# Titanium heaters



## mitchell (Oct 21, 2011)

Who makes the best Titanium heater? It will be in my sump and I don't like the thought of glass in there.


----------



## ameekplec. (May 1, 2008)

I use a finnex titanium heater:
http://www.bulkreefsupply.com/store...-heater-series-digital-with-remote-probe.html

I haven't had any problems with it at all. Sits horizontally submerged in the return compartment of my sump, and the remote temp sensor sits in the skimmer section so I get a good reading of the temp of the whole system.


----------



## mitchell (Oct 21, 2011)

Thanks I'll look into those.


----------



## fish_luva (Nov 24, 2009)

Hi there,,, I've been using Via Aqua heaters (Titanium mostly & some glass ones).... Awesome heaters so far.. 18 months so far on them and they are awesome..... no worries about my fish smashing them around......

Again though,,, I've only had them for about 18 months,,,,

Check out various heater reviews on forum's and search for the viaaqua titanium and see what others are saying as well....

Here is some links.
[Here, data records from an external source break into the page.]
/-- R267, R268, R303: TSALLOC and TAGNEW deliver the tag of the slot's reservation when the strand holds one; else they reserve
the lowest free number of the pool, its generation one more modulo 16, or the lowest free iteration; with none free, or with
the strand not among those whom the pool's queue of waiting strands admits, the instance is abandoned with reason 0x81. A
declaration of the wrong level faults. The model's own choices: the generation advances at the firing (notes/assumptions 36),
and while strands wait with a reservation for the pool, the free numbers are the first of them's (40). -/
def Obligations.TagAllocation : Prop :=
  ∀ (f : FmtI) (s : State) (l : Lane) (i : Inst) (c : Context) (im : Image) (own : Space), Fires s f.pr l i →
    let st := i.frame.strand
    let tag : BitVec 40 := BitVec.ofNat 40 st.tag
    s.ctx? st.cx = some c → c.image = some im → s.space? st.cx (tag.extractLsb' 20 6).toNat = some own →
    let d := (f.imm9.setWidth 6).toNat
    (∀ dl, im.tagspaces[d]? = some dl →
      (dl.level ≠ own.level + 1 ∨ (∃ k, dl.ordered = some k ∧ k ≠ (tag.extractLsb' 36 4).toNat) →
        exec (.tsalloc f) s = .next (s.issued.takeFault i .tagspaceInvalid (some l.slot) 0 0)) ∧
      (dl.level = own.level + 1 → (∀ k, dl.ordered = some k → k = (tag.extractLsb' 36 4).toNat) →
        (∀ r, st.resvOf? i.addr l.slot = some r →
          exec (.tsalloc f) s = .next ((s.issued.useResv l.inst i.addr l.slot).deliver l.inst l.slot
            (.val (BitVec.ofNat 64 r.tag)) [f.t0])) ∧
        (st.resvOf? i.addr l.slot = none →
          (queueAdmits d st.sid c.poolQueue = false ∨
            (∀ p ∈ c.spaces, dl.first ≤ p.num → p.num < dl.first + dl.pool → p.allocated = true ∨ p.reserved = true) →
            exec (.tsalloc f) s = .next (s.issued.abandon i 0x81 (.poolOf d i.addr l.slot))) ∧
          (∀ p : Space, s.space? st.cx p.num = some p → p ∈ c.spaces → dl.first ≤ p.num → p.num < dl.first + dl.pool →
            p.allocated = false → p.reserved = false → queueAdmits d st.sid c.poolQueue = true → p.num < 64 →
            (∀ p' ∈ c.spaces, dl.first ≤ p'.num → p'.num < p.num → p'.allocated = true ∨ p'.reserved = true) →
            ∃ s2 : State, exec (.tsalloc f) s = .next (s2.deliver l.inst l.slot (.val ((tag.extractLsb' 26 14 ++
                BitVec.ofNat 6 p.num ++ BitVec.ofNat 4 (p.gen + 1) ++ 0#16).setWidth 64)) [f.t0]) ∧
              s2.space? st.cx p.num = some { p with reserved := true, gen := (p.gen + 1) % 16, decl := some d, k := dl.k })))) ∧
    (im.tagspaces[d]? = none →
      exec (.tsalloc f) s = .next (s.issued.takeFault i .tagspaceInvalid (some l.slot) 0 0)) ∧
    (∀ r, st.resvOf? i.addr l.slot = some r →
      exec (.tagnew f) s = .next ((s.issued.useResv l.inst i.addr l.slot).deliver l.inst l.slot
        (.val (BitVec.ofNat 64 r.tag)) [f.t0])) ∧
    (st.resvOf? i.addr l.slot = none →
      let free := fun it => it < 2 ^ own.k ∧ heldIn it own.held = false ∧ it ∉ own.resvIters
      (queueAdmits (tag.extractLsb' 20 6).toNat st.sid c.iterQueue = false ∨ (∀ it, ¬ free it) → exec (.tagnew f) s =
        .next (s.issued.abandon i 0x81 (.iterOf (tag.extractLsb' 20 6).toNat i.addr l.slot))) ∧
      (∀ it, free it → (∀ j < it, ¬ free j) → queueAdmits (tag.extractLsb' 20 6).toNat st.sid c.iterQueue = true →
        own.k ≤ 16 → st.tag < 2 ^ 40 →
        ∃ s2 : State, exec (.tagnew f) s = .next (s2.deliver l.inst l.slot
            (.val ((tag.extractLsb' 16 24 ++ BitVec.ofNat 16 it).setWidth 64)) [f.t0]) ∧
          ∃ p, s2.space? st.cx (tag.extractLsb' 20 6).toNat = some p ∧ p.resvIters = own.resvIters ++ [it]))

/-- R36, R64: an exit that fires in an instance whose exit has fired already takes MULTI_EXIT, whatever its form and
whatever fault it could raise of its own. -/
def Obligations.SecondExitFaults : Prop :=
  ∀ (s : State) (l : Lane) (i : Inst), i.exits ≠ [] →
    let multi : Out := .next (s.issued.takeFault i .multiExit (some l.slot) 0 0)
    (∀ f : FmtB, Fires s f.pr l i → ∀ ins ∈ [Instr.br f, .call f, .endStrand f], exec ins s = multi) ∧
    (∀ (f : FmtG) (a : Word), Fires s f.pr l i → One l a → ∀ ins ∈ [Instr.bri f, .calli f, .ret f], exec ins s = multi) ∧
    (∀ f : FmtI, Fires s f.pr l i → exec (.trap f) s = multi) ∧
    (∀ f : FmtX, Fires s f.pr l i → (∀ ins ∈ [Instr.barwait f, .barsync f, .yieldOp f], exec ins s = multi) ∧
      (∀ a : Word, One l a → ∀ ins ∈ [Instr.fld f, .flda f, .joinOp f, .waitOp f], exec ins s = multi) ∧
      ∀ a b : Word, Two l a b → ∀ ins ∈ [Instr.faadd f, .famins f, .faminu f, .famaxs f, .famaxu f, .faand f, .faor f,
        .faxor f, .faxchg f, .fafadd f], exec ins s = multi) ∧
    (∀ (f : FmtX) (a b x : Word), Fires s 0 l i → Three l a b x → exec (.facas f) s = multi)

/-! ### Engine commands, queries (chapter 11) -/

/-- R226-R229, R237-R260: a command of `commandRows` (SCOPY, SGATHER, SSCATTER, SFILL, MXCFG, MXRUN, MXLDACC, MXSTACC,
VMAP, VRED, WINCFG, WINRUN, DECODE, COLL, STOK, TOKS) whose block can be read and passes its section's check sends its
handle to T0 and T1 and buffers the command, with the block's bytes as they stand, at its LSID; SPARAM and MXREL, which
have no block, do so with their operands. -/
def Obligations.CommandsIssued : Prop :=
  ∀ (f : FmtE) (s : State) (l : Lane) (i : Inst) (q : Quad) (c : Context), Fires s f.pr l i →
    s.quad? i.frame.quad = some q → s.ctx? i.frame.strand.cx = some c → c.indexOf q < 128 →
    i.frame.strand.tag < 2 ^ 40 →
    (∀ ins ∈ [Instr.scopy f, .sgather f, .sscatter f, .sfill f, .mxcfg f, .mxrun f, .mxldacc f, .mxstacc f, .vmap f, .vred f,
      .wincfg f, .winrun f, .decode f, .coll f, .stok f, .toks f], ∃ r ∈ commandRows, r.ins f = ins) ∧
    (∀ r ∈ commandRows, ∀ (a : Word) (bs : List Byte) (k : Checked), One l a → BlockRead s i a r.size bs →
      r.check f c q i a bs = .ok k → BarrierAdmits s i r.kind f.cmd →
      IssuesCommand s l i q c f (exec (r.ins f) s) r.op a 0 bs k.foots) ∧
    (∀ h v : Word, Two l h v → BarrierAdmits s i 1 f.cmd →
      IssuesCommand s l i q c f (exec (.sparam f) s) 0x164 h v [] []) ∧
    (BarrierAdmits s i 2 f.cmd → IssuesCommand s l i q c f (exec (.mxrel f) s) 0x169 0 0 [] [])

/-- R228, for each command of `commandRows`: a null operand sends nulls and resolves the LSID; a block outside [0, T)
takes NEAR_RANGE, one off a 64-byte boundary ALIGN, one that meets an earlier write interval is abandoned with 0x83, one
with poison takes POISON; a failed check takes its fault, a barrier that does not admit the command ENGINE_ERROR. That the
block's fault or abandonment comes before the barrier's check is the model's choice (notes/assumptions 32). SPARAM's null is
stated with the nulls. -/
def Obligations.CommandsRefused : Prop :=
  ∀ (f : FmtE) (s : State) (l : Lane) (i : Inst) (q : Quad) (c : Context), Fires s f.pr l i →
    s.quad? i.frame.quad = some q → s.ctx? i.frame.strand.cx = some c → ∀ r ∈ commandRows,
    (l.ops.left = some .null → exec (r.ins f) s =
      .next ((s.issued.resolveLsid l.inst f.lsid.toNat).deliver l.inst l.slot .null [f.t0, f.t1])) ∧
    ∀ a : Word, One l a →
      (r.size ≠ 0 → s.tileTop q < a.toNat + r.size →
        exec (r.ins f) s = .next (s.issued.takeFault i .nearRange (some l.slot) 0 a.toNat)) ∧
      (r.size ≠ 0 → a.toNat + r.size ≤ s.tileTop q → a.toNat % 64 ≠ 0 →
        exec (r.ins f) s = .next (s.issued.takeFault i .align (some l.slot) 0 a.toNat)) ∧
      (r.size ≠ 0 → a.toNat + r.size ≤ s.tileTop q → a.toNat % 64 = 0 → ¬ q.clearOfWrites a.toNat r.size →
        ∃ e, exec (r.ins f) s =
          .next (s.issued.abandon i 0x83 (.conflict i.frame.quad e a.toNat (a.toNat + r.size)))) ∧
      (r.size ≠ 0 → a.toNat + r.size ≤ s.tileTop q → a.toNat % 64 = 0 → q.clearOfWrites a.toNat r.size →
        (s.scrubBlock i a r.size).poisoned (vaultBase i.frame.quad + a.toNat) r.size = true →
        exec (r.ins f) s = .next ((s.issued.scrubBlock i a r.size).takeFault i .poison (some l.slot) 0 a.toNat)) ∧
      (∀ bs code, BlockRead s i a r.size bs → r.check f c q i a bs = .error code →
        ∃ addr, exec (r.ins f) s = .next ((s.issued.scrubBlock i a r.size).takeFault i code (some l.slot) 0 addr) ∧
          (code ≠ .permission → addr = 0)) ∧
      (∀ bs k, BlockRead s i a r.size bs → r.check f c q i a bs = .ok k → ¬ BarrierAdmits s i r.kind f.cmd →
        exec (r.ins f) s = .next ((s.issued.scrubBlock i a r.size).takeFault i .engineError (some l.slot) 0 0))

/-- R261: HQUERY sends the number of pending commands of the handle and whether a report is kept; RSQUERY sends the free
and used entries of the home scoreboard and whether the lines meet a registered write or read interval. Both resolve their
LSID and issue nothing. -/
def Obligations.QueryResults : Prop :=
  ∀ (f : FmtE) (s : State) (l : Lane) (i : Inst) (q : Quad) (c : Context) (a : Word), Fires s f.pr l i → One l a →
    s.quad? i.frame.quad = some q → s.ctx? i.frame.strand.cx = some c →
    let gives := fun (v : Word) =>
      Host.Outcome.next ((s.issued.resolveLsid l.inst f.lsid.toNat).deliver l.inst l.slot (.val v) [f.t0, f.t1])
    let tag := (a.extractLsb' 16 40).toNat
    let lsid := (a.extractLsb' 11 5).toNat
    (∃ v, exec (.hquery f) s = gives v ∧ v.extractLsb' 17 47 = 0 ∧
      ∀ home, c.quadOf? (tag / 2 ^ 36) (a.extractLsb' 56 7).toNat = some home → tag < 2 ^ 40 →
        v.extractLsb' 0 16 = BitVec.ofNat 16 ((s.cmds.filter fun p =>
          p.cmd.cx = c.id ∧ p.cmd.quad = home ∧ p.cmd.tag = tag ∧ p.cmd.lsid = lsid).length) ∧
        (v.getLsbD 16 = true ↔ ∃ x w n, s.quad? home = some x ∧ Entry.report tag lsid w n ∈ x.entries)) ∧
    (q.entries.length ≤ 64 → ∃ v, exec (.rsquery f) s = gives v ∧ v.extractLsb' 18 46 = 0 ∧
      v.extractLsb' 7 1 = 0 ∧ v.extractLsb' 15 1 = 0 ∧
      v.extractLsb' 0 7 = BitVec.ofNat 7 (64 - q.entries.length) ∧ v.extractLsb' 8 7 = BitVec.ofNat 7 q.entries.length ∧
      let n := 64 * (f.cmd.setWidth 16).toNat
      (v.getLsbD 16 = true ↔ ∃ k m rd wr, Entry.pending k m rd wr ∈ q.entries ∧
        overlaps a.toNat n wr.lo (wr.hi - wr.lo) = true) ∧
      (v.getLsbD 17 = true ↔ ∃ k m rd wr, Entry.pending k m rd wr ∈ q.entries ∧
        overlaps a.toNat n rd.lo (rd.hi - rd.lo) = true))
Just google them as well......

http://www.lnt.com/product/heaters/11442-503972/via-aqua-titanium-heaters.html#product_tab_stage

http://viaaquaoceanpure.com/heatcool/ViaAqua_heatcool_mainpage.html

Some reviews:
http://www.monsterfishkeepers.com/f...68208-300-Watt-ViaAqua-Titanium-Heater-Review


----------



## J_T (Mar 25, 2011)

I am using the JBJ titanium heater.

Had a problem with it, the reading was way off (temp was okay, just the out put was wrong) They replaced the sensor, and the heating element. No charge. Heck, they even made sure that UPS didn't hit me up with any fee's!

Couple emails, and it was done. Can`t ask for much more than that!


----------